→ PROMPT:
What is the number of lines in the records that contain "quantTable"? Give only that number.

→ DATA FOR THIS TASK:
===============

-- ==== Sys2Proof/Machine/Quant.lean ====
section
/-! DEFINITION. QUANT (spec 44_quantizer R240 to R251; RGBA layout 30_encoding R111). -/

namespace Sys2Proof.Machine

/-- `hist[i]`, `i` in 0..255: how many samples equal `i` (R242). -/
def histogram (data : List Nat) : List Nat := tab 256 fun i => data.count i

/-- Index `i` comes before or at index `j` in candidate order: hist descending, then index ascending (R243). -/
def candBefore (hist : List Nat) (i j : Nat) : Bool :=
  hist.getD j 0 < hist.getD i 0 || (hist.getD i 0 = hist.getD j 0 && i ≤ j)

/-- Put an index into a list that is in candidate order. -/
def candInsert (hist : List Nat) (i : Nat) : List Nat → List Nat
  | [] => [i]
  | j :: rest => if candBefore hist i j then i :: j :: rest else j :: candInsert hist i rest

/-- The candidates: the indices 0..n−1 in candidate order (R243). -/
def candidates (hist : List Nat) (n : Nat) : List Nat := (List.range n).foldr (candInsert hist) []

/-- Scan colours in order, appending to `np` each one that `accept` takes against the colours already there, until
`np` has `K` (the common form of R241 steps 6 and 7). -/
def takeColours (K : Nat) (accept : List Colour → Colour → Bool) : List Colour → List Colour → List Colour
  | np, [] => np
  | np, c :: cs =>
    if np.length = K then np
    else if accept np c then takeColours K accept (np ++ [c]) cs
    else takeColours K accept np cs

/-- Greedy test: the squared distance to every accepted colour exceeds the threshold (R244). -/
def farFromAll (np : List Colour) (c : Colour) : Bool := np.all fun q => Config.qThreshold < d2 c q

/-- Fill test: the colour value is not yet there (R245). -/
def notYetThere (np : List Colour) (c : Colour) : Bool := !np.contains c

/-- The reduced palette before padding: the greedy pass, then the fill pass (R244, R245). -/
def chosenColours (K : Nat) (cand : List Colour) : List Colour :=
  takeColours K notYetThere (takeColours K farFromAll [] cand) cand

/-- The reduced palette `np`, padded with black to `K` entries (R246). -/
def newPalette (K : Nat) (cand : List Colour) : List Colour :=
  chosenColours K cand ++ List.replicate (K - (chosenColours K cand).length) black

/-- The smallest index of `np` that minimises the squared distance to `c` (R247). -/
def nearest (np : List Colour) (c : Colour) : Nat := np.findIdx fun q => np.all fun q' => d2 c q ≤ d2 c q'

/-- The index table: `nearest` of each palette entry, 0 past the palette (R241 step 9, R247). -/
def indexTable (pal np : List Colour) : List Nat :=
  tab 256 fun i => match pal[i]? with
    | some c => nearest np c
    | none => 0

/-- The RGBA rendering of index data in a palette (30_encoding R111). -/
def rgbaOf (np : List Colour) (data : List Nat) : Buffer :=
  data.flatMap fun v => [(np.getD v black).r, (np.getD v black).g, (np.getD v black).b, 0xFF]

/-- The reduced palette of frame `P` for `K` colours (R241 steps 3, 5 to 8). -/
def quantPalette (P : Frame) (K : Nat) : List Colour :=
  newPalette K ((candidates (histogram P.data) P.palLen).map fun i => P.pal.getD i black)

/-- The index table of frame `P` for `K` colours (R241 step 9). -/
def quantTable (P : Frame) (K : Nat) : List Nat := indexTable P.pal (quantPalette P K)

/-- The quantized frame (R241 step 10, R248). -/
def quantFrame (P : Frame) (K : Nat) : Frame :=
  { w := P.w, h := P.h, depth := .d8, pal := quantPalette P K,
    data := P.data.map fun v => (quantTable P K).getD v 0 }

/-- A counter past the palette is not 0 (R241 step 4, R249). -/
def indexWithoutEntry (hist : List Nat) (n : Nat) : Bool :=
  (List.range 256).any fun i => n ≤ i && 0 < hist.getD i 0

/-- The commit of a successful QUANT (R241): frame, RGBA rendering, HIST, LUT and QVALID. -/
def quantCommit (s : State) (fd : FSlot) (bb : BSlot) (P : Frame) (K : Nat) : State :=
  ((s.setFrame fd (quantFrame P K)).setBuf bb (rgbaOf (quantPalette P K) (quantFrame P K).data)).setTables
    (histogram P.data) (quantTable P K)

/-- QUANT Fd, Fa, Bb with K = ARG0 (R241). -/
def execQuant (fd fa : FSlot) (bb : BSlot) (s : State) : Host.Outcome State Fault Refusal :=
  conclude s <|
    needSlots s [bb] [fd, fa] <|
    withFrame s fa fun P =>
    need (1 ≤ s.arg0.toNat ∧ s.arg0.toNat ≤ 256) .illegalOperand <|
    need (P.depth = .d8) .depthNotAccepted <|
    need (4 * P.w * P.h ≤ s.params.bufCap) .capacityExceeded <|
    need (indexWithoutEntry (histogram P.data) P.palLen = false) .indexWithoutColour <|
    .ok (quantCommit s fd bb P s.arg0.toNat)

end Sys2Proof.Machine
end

===============

→ PROBLEM SOLUTION:
3